Sustainable science means leaving no result behind. Only then can research truly honor its resources, funders, and above all, its patients.
Learn more about advancing sustainable medical writing with Medtextpert!
References
1 Udesky L. Researchers value null results, but struggle to publish them. Nature. Published online July 22, 2025. doi:10.1038/d41586-025-02312-4.
2 Speich B, Gryaznov D, Busse JW, et al. Nonregistration, discontinuation, and nonpublication of randomized trials: A repeated metaresearch analysis. PLoS Med. 2022;19(4):e1003980. Published 2022 Apr 27. doi:10.1371/journal.pmed.1003980.
3 Rees CA, Pica N, Monuteaux MC, Bourgeois FT. Noncompletion and nonpublication of trials studying rare diseases: A cross-sectional analysis. PLoS Med. 2019;16(11):e1002966. Published 2019 Nov 21. doi:10.1371/journal.pmed.1002966.
4 Franco A, Malhotra N, Simonovits G. Publication bias in the social sciences: Unlocking the file drawer. Science. 2014 Sep 19;345(6203):1502–1505. doi:10.1126/science.1255484.
5 Cobey KD, Ebrahimzadeh S, Page MJ, Thibault RT, Nguyen P-Y, Abu-Dalfa F, et al. Biomedical researchers’ perspectives on the reproducibility of research. PLoS Biology. 2024 Nov 5;22(11):e3002870. doi:10.1371/journal.pbio.3002870.
6 Journal of Pharmaceutical Negative Results. https://www.pnrjournal.com. Accessed August 22, 2025.
7 Journal of Negative Results in Ecology and Evolutionary Biology. https://www.jnr-eeb.org. Accessed August 22, 2025.
8 Enago Academy. Top 10 Journals to Publish Your Negative Results. https://www.enago.com/academy/top-10-journals-publish-negative-results/amp/. Accessed August 22, 2025.

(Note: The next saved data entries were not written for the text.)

-- ==== Sys2Proof/Machine/SetListCommands.lean ====
section
/-! DEFINITION. The set-list class commands: SET ENTRY, DROP ENTRY, CLEAR SET, STORE SHOW, RECALL SHOW (chapter 1). -/

namespace Sys2Proof.Machine

/-- The transport is STARTING or ROLLING. -/
def State.running (s : State) : Bool := s.tr.st == .starting || s.tr.st == .rolling

/-- Checks 1 and 2 of R6, and their counterparts in R9, R10 and R15. -/
def State.editBusy (s : State) : Bool := s.running || s.cond.isWriting

/-- An edit takes effect: the set list, the UNSTORED mark, and the edit report (R7 to R11). -/
def edited (e : Edit) (l : List SegmentEntry) (s : State) : State :=
  editReport e (markUnstored { s with setList := l })

/-- Some entry at another index carries the code (R6 check 6). -/
def codeElsewhere (l : List SegmentEntry) (index code : Nat) : Bool :=
  l.zipIdx.any fun x => x.1.code == code && !(x.2 == index)

/-- SET ENTRY (R6, R7, R8). -/
def setEntryWork (index : Nat) (f : EntryFields) (s : State) : State × Result :=
  let count := s.setList.length
  if s.editBusy then (s, .busy)
  else if count < index then (s, .badValue)
  else if index = count ∧ count = Config.maxEntries then (s, .full)
  else
    match checkEntry f with
    | none => (s, .badValue)
    | some e =>
      if codeElsewhere s.setList index e.code then (s, .duplicate)
      else if index = count then (edited (.append index) (s.setList ++ [e]) s, .accepted)
      else (edited (.replace index) (s.setList.set index e) s, .accepted)

/-- DROP ENTRY (R9). -/
def dropEntryWork (index : Nat) (s : State) : State × Result :=
  if s.editBusy then (s, .busy)
  else if s.setList.length ≤ index then (s, .badValue)
  else (edited (.drop index) (s.setList.eraseIdx index) s, .accepted)

/-- CLEAR SET (R10). -/
def clearSetWork (s : State) : State × Result :=
  if s.editBusy then (s, .busy)
  else if s.setList.isEmpty then (s, .accepted)
  else (edited .clear [] s, .accepted)

/-- STORE SHOW (R15): the snapshot, WRITING, and the previous copy no longer held. -/
def storeShowWork (s : State) : State × Result :=
  if s.editBusy then (s, .busy)
  else ({ s with cond := .writing s.contents false, retained := ⟨[], none⟩ }, .accepted)

/-- A stored group definition as a group on FALLBACK, with no mark and no last take record (R18, R149). -/
def recalledGroup (x : Nat × GroupDef) : Group := ⟨x.1, x.2, .fallback, false, none⟩

/-- A good copy replaces the working contents in full (R18). A change of house rate drops every link (R64); a change of
rate or debounce returns the debouncer's count to 0 (R41). -/
def recallContents (c : Contents) (s : State) : State :=
  let rateChanged := s.settings.rate ≠ c.settings.rate
  let count := if rateChanged ∨ s.settings.debounce ≠ c.settings.debounce then 0 else s.tr.cueCount
  let s := { s with
    setList := c.setList, groups := c.groups.map recalledGroup, prefs := c.prefs, settings := c.settings
    cond := .valid, unstored := false, tr := { s.tr with cueCount := count } }
  if rateChanged then dropAllLinks s else s

/-- RECALL SHOW (R18). -/
def recallShowWork (s : State) : State × Result :=
  if s.tr.st ≠ .idle then (s, .wrongState)
  else if s.cond.isWriting then (s, .busy)
  else
    match s.retained.contents with
    | none => ({ s with cond := .invalid, unstored := true }, .storeFailed)
    | some c => (recallContents c s, .accepted)

/-! ## The commands (R170) -/

/-- SET ENTRY, H'10. -/
def cmdSetEntry (index : Nat) (f : EntryFields) : State → State := command 0x10 .setList (setEntryWork index f)
/-- DROP ENTRY, H'11. -/
def cmdDropEntry (index : Nat) : State → State := command 0x11 .setList (dropEntryWork index)
/-- CLEAR SET, H'12. -/
def cmdClearSet : State → State := command 0x12 .setList clearSetWork
/-- STORE SHOW, H'13. -/
def cmdStoreShow : State → State := command 0x13 .setList storeShowWork
/-- RECALL SHOW, H'14. -/
def cmdRecallShow : State → State := command 0x14 .setList recallShowWork

/-- SET_ENTRY (R6). -/
def execSetEntry (index : Nat) (f : EntryFields) (s : State) : Host.Outcome State Fault Refusal :=
  .next (event (cmdSetEntry index f) s)
/-- DROP_ENTRY (R9). -/
def execDropEntry (index : Nat) (s : State) : Host.Outcome State Fault Refusal := .next (event (cmdDropEntry index) s)
/-- CLEAR_SET (R10). -/
def execClearSet (s : State) : Host.Outcome State Fault Refusal := .next (event cmdClearSet s)
/-- STORE_SHOW (R15). -/
def execStoreShow (s : State) : Host.Outcome State Fault Refusal := .next (event cmdStoreShow s)
/-- RECALL_SHOW (R18). -/
def execRecallShow (s : State) : Host.Outcome State Fault Refusal := .next (event cmdRecallShow s)

end Sys2Proof.Machine
end

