-- ==== Sys2Proof/Machine/StoreEvents.lean ====
section
/-! DEFINITION. The completion of a store operation (R17). -/

namespace Sys2Proof.Machine

/-- The end of the write of a snapshot: the copy is read back and its check computed (R14, R17). The check stored is the
one computed as the copy was written. -/
def writeEnd (c : Contents) (changed : Bool) (damage : List (Nat × Byte)) (s : State) : State :=
  let bytes := damageBytes c.bytes damage
  let s := { s with retained := ⟨bytes, some (crc16 c.bytes)⟩ }
  if crc16 bytes = crc16 c.bytes then
    let s := { s with cond := .valid, unstored := changed && s.unstored }
    raise (.stored c.setList.length .valid s.unstored) s
  else raise (.storeFailed .write .invalid true) { s with cond := .invalid, unstored := true }

/-- STORE_WRITE_END, when a store operation is in flight (R17). (DESIGN CHOICE, safe: the damage is an operand (log
entry 13).) -/
def storeWriteEndWork (damage : List (Nat × Byte)) (s : State) : State :=
  match s.cond with
  | .writing c changed => writeEnd c changed damage s
  | _ => s

/-- STORE_TIMEOUT, when a store operation is in flight (R17): the write is abandoned. (DESIGN CHOICE, safe: the
progress is an operand (log entry 13).) -/
def storeTimeoutWork (written : Nat) (s : State) : State :=
  match s.cond with
  | .writing c _ =>
    raise (.storeFailed .timeout .invalid true)
      { s with cond := .invalid, unstored := true, retained := c.abandonedCopy written }
  | _ => s

/-- STORE_WRITE_END (R17). -/
def execStoreWriteEnd (damage : List (Nat × Byte)) (s : State) : Host.Outcome State Fault Refusal :=
  .next (event (storeWriteEndWork damage) s)
/-- STORE_TIMEOUT (R17). -/
def execStoreTimeout (written : Nat) (s : State) : Host.Outcome State Fault Refusal :=
  .next (event (storeTimeoutWork written) s)

end Sys2Proof.Machine
end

9 Nature. Collection: Negative results in research. https://www.nature.com/collections/gcifjebabg. Accessed August 22, 2025.

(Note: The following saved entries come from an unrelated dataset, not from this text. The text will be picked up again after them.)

/-- HALT (R38, R46, R80, R123, R145, R164, R166): a run stops and parks where the house stands with pass 0; every take
closes, members of BLENDING and SETTLING takes, and INCOMING ones, landing on their targets, every other group as it
was; requests and levels in service go; CUED is cleared; the click grid is absent. The notices are a RIG_STATE for
each CUED mark cleared and for each SLIP cleared, TAKE_SETTLED for each take, and TRANSPORT last (R89, R104, R148;
their order, log entry 12). Outside STARTING and ROLLING nothing changes. Of a tracker nothing else changes but a SLIP
that clears with the rig's last group (R99, R158). That a held message due and not yet formed is dropped, and that a
run at countdown 0 is stopped as STARTING, is the model's (log entry 3). -/
def Obligations.HaltCommand : Prop :=
  ∀ s : State, s.Listening →
    (s.Stopped → exec .halt s = .next (s.answered 0x23 .accepted s.transportSummary)) ∧
    (¬s.Stopped → ∀ p, s.tr.house = some p → (∀ x ∈ s.arb.inService, ∃ u ∈ s.sw.takes, u.num = x.2) →
      ∃ t : State, exec .halt s = .next t ∧
        t.tr = { s.tr with
          st := .parked, house := some { p with pass := 0 }, lead := none, jumpPending := false, plan := []
          countdown := 0, latch := false, parkPending := false, endPending := false, heard := false } ∧
        t.sw = { s.sw with takes := [] } ∧ t.arb = ⟨[], []⟩ ∧ t.grid = none ∧
        t.tc = { s.tc with held := .first, heldDue := false } ∧
        (∀ r, t.tracker r = { s.trackerAfter t.groups r with cued := false }) ∧
        t.groups.length = s.groups.length ∧
        (∀ (i : Nat) (g : Group), s.groups[i]? = some g →
          ((∀ u ∈ s.sw.takes, ∀ m ∈ u.members, m.group ≠ g.num) → t.groups[i]? = some g) ∧
          ((s.sw.takes.flatMap fun u => u.members.map (·.group)).Nodup →
            ∀ u ∈ s.sw.takes, ∀ m ∈ u.members, m.group = g.num →
              (u.st = .waiting → m.stage ≠ .incoming → t.groups[i]? = some g) ∧
              (u.st ≠ .waiting ∨ m.stage = .incoming → t.groups[i]? = some { g with
                source := u.target, uncovered := false
                last := some ⟨u.num, u.cause, m.src, u.target,
                  if u.st = .waiting then none else some (frameBlock u.startFrame)⟩ }))) ∧
        (let uncued (r : Rig) : Tracker := { s.tracker r with cued := false }
         t.desk = (s.desk.offers
          (s.rigStates s.tracker uncued ++ s.rigStates uncued t.tracker ++
            s.sw.takes.map (Take.closedAt .halt t.groups) ++ [.transport .halt .parked t.tr.house s.tr.cause])
          s.block).answered ⟨0x23, .accepted, .transport .parked t.tr.house s.tr.cause⟩) ∧
        t = { s with tr := t.tr, sw := t.sw, arb := t.arb, grid := none, tc := t.tc, trackers := t.trackers
                     groups := t.groups, desk := t.desk })

/-- RELEASE (R39): taken while running with no park or end pending, the lead's entry having a vamp that the lead has
not passed; it sets the latch and the start cause, or nothing when the latch is set; otherwise WRONG_STATE. -/
def Obligations.ReleaseCommand : Prop :=
  ∀ s : State, s.Listening →
    let may : Prop := ¬s.Stopped ∧ s.tr.parkPending = false ∧ s.tr.endPending = false ∧
      ∃ l e v, s.tr.lead = some l ∧ s.setList[l.pos.index]? = some e ∧ e.vamp = some v ∧ l.pos.offset < v.vampOut
    (¬may → exec .release s = .next (s.answered 0x26 .wrongState s.transportSummary)) ∧
    (may → s.tr.latch = true → exec .release s = .next (s.answered 0x26 .accepted s.transportSummary)) ∧
    (may → s.tr.latch = false →
      exec .release s = .next
        ({ s with tr := { s.tr with latch := true, cause := some ⟨.release, .desk, s.block⟩ } }.answered 0x26 .accepted
          (.transport s.tr.st s.tr.house (some ⟨.release, .desk, s.block⟩))))

/-- RESTART (R180, with R20, R25, R47, R65, R90, R123, R130, R149, R160, R166): taken in every state; the show, the
settings, the ports, the exclusions, the house block and its phase, the program samples, the last take records and the
frames being sent stay, as log entry 17 reads R180; everything else takes its cold-start value; an EXCLUDED tracker
stays so, and one whose link is LOCKED goes to SEARCHING; a store operation is ABANDONED. The notice queue is emptied,
then takes STORE_FAILED of an abandoned operation and the RIG_STATE of each tracker that left OFFLINE, in port order;
the Reply stands alone in its queue and starts on an idle line. -/
def Obligations.RestartCommand : Prop :=
  ∀ s : State, s.Listening →
    ∃ t : State, exec .restart s = .next t ∧
      t.tr = State.reset.tr ∧ t.arb = ⟨[], []⟩ ∧ t.sw = ⟨[], 0⟩ ∧ t.grid = none ∧
      t.tc = { State.reset.tc with sending := s.tc.sending } ∧
      t.groups = s.groups.map (fun g => { g with source := .fallback, uncovered := false }) ∧
      (∀ r, (s.tracker r).st = .excluded → t.tracker r = { State.reset.trackers.a with st := .excluded }) ∧
      (∀ r, (s.tracker r).st ≠ .excluded → (s.port r).link ≠ .locked → t.tracker r = State.reset.trackers.a) ∧
      (∀ r, (s.tracker r).st ≠ .excluded → (s.port r).link = .locked →
        t.tracker r = { State.reset.trackers.a with st := .searching, timer := some 0 }) ∧
      (s.cond.Settled → t.cond = s.cond ∧ t.unstored = s.unstored ∧ t.retained = s.retained) ∧
      (¬s.cond.Settled → t.cond = .invalid ∧ t.unstored = true ∧ t.retained.contents = none) ∧
      (let abandoned : List NoticeBody :=
        if s.cond.code = .writing then [.storeFailed .abandoned .invalid true] else []
       let arrived : List NoticeBody :=
        ([.A, .B, .C].filter fun r =>
          decide ((s.tracker r).st ≠ .excluded ∧ (s.port r).link = .locked)).map fun r =>
            .rigState r .locked .searching false 0 ⟨false, false, false⟩ false
       let emptied : Desk := { notices := [], lost := false, replies := [], line := s.desk.line, rx := .hunting }
       t.desk = (emptied.offers (abandoned ++ arrived) s.block).answered
        ⟨0x27, .accepted, .transport .idle none none⟩) ∧
      t = { s with tr := t.tr, arb := t.arb, sw := t.sw, grid := none, tc := t.tc, groups := t.groups
                   trackers := t.trackers, cond := t.cond, unstored := t.unstored, retained := t.retained
                   desk := t.desk, freeCount := t.freeCount }

/-! ## The clock and the plan (chapter 2) -/

/-- HOUSE_BLOCK_BOUNDARY in every state (R21, R61): the block number rises by 1 with its wrap, the block's first frame
is next, and each port sends its rig one Reference of the new block with the state, newest position, role, beat
interval and lead in force. With nothing left due, and no run ended by it, groups, requests, levels in service, show
and settings stay; in IDLE, PARKED and ENDED the transport only samples the cue input (section 2.3, R41), an empty
take table stays and no notice is raised. The role is the first of R62's four that holds, so at most one rig is COVER.
That the Reference at countdown 0 carries ROLLING, and that it shows nothing else that falls due at this boundary and
is taken by a row of its own, is log entry 4, and that a boundary sets the phase to 0 whatever it was is log entry 5.
-/
def Obligations.BoundaryStep : Prop :=
  (∀ (cue : Level) (s : State), s.power = true →
     ∃ t : State, exec (.houseBlockBoundary cue) s = .next t ∧ t.block = s.block + 1 ∧ t.phase = 0 ∧
       t.settings = s.settings ∧ t.setList = s.setList ∧ t.prefs = s.prefs ∧ t.program = s.program ∧
       (∀ r, ∃ ref, t.port r = { s.port r with lastRef := some ref } ∧ ref.block = s.block + 1 ∧
         ref.role = t.role r ∧ ref.beat = s.settings.beat ∧ ref.lead = s.settings.lead ∧
         (ref.position = match t.tr.plan.getLast? with
           | some e => some e
           | none => t.housePlan) ∧
         ref.st = (if t.tr.st = .starting ∧ t.tr.countdown = 0 then .rolling else t.tr.st)) ∧
       (s.NothingDue → (s.tr.st = .rolling → s.tr.plan ≠ []) →
         t = { s with block := s.block + 1, phase := 0, tr := t.tr, ports := t.ports, trackers := t.trackers
                      sw := t.sw, tc := t.tc, grid := t.grid, desk := t.desk }) ∧
       (s.NothingDue → s.tr.st = .idle ∨ s.tr.st = .parked ∨ s.tr.st = .ended →
         t.tr = { s.tr with cueCount := if cue = s.tr.cueLevel then 0 else s.tr.cueCount + 1 } ∧
         t.desk = s.desk.kick ∧ t.grid = none ∧ (s.sw.takes = [] → t.sw = s.sw))) ∧
  (∀ s : State,
     (∀ r,
       ((s.tracker r).st = .excluded → s.role r = .excluded) ∧
       ((s.tracker r).st ≠ .excluded → (∃ g ∈ s.groups, g.source = .rig r) → s.role r = .air) ∧
       ((s.tracker r).st ≠ .excluded → (∀ g ∈ s.groups, g.source ≠ .rig r) →
         (s.role r = .cover ∨ s.role r = .standby) ∧
         (s.role r = .cover ↔ ∃ before after, s.prefs = before ++ r :: after ∧ (s.tracker r).st = .ready ∧
           ∀ x ∈ before, (s.tracker x).st ≠ .ready ∨ ∃ g ∈ s.groups, g.source = .rig x))) ∧
     ∀ r x, s.role r = .cover → s.role x = .cover → r = x)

10 ZonMw. Journals for Publishing Negative or Neutral Results. https://www.zonmw.nl/sites/zonmw/files/typo3-migrated-files/Journals_for_publishing_negative_or_neutral_results.pdf. Accessed August 22, 2025.
Acknowledgement:
We utilised Generative AI (e.g., Perplexity, ChatGPT) for assistance with structure, content suggestions, and rephrasing. AI-generated text was thoroughly reviewed and edited as needed.
On a personal note:
This article is not intended to be exhaustive but rather to share a personal perspective shaped by my own experience. It was inspired by a recent comment I made on LinkedIn and reflects a concern I have carried for many years: the loss and underuse of valuable research data. Too often, findings remain unpublished, are overlooked for non-scientific reasons, or are duplicated through grant applications on topics already extensively studied. Addressing these issues, I believe, is essential for making science more transparent, efficient, and sustainable.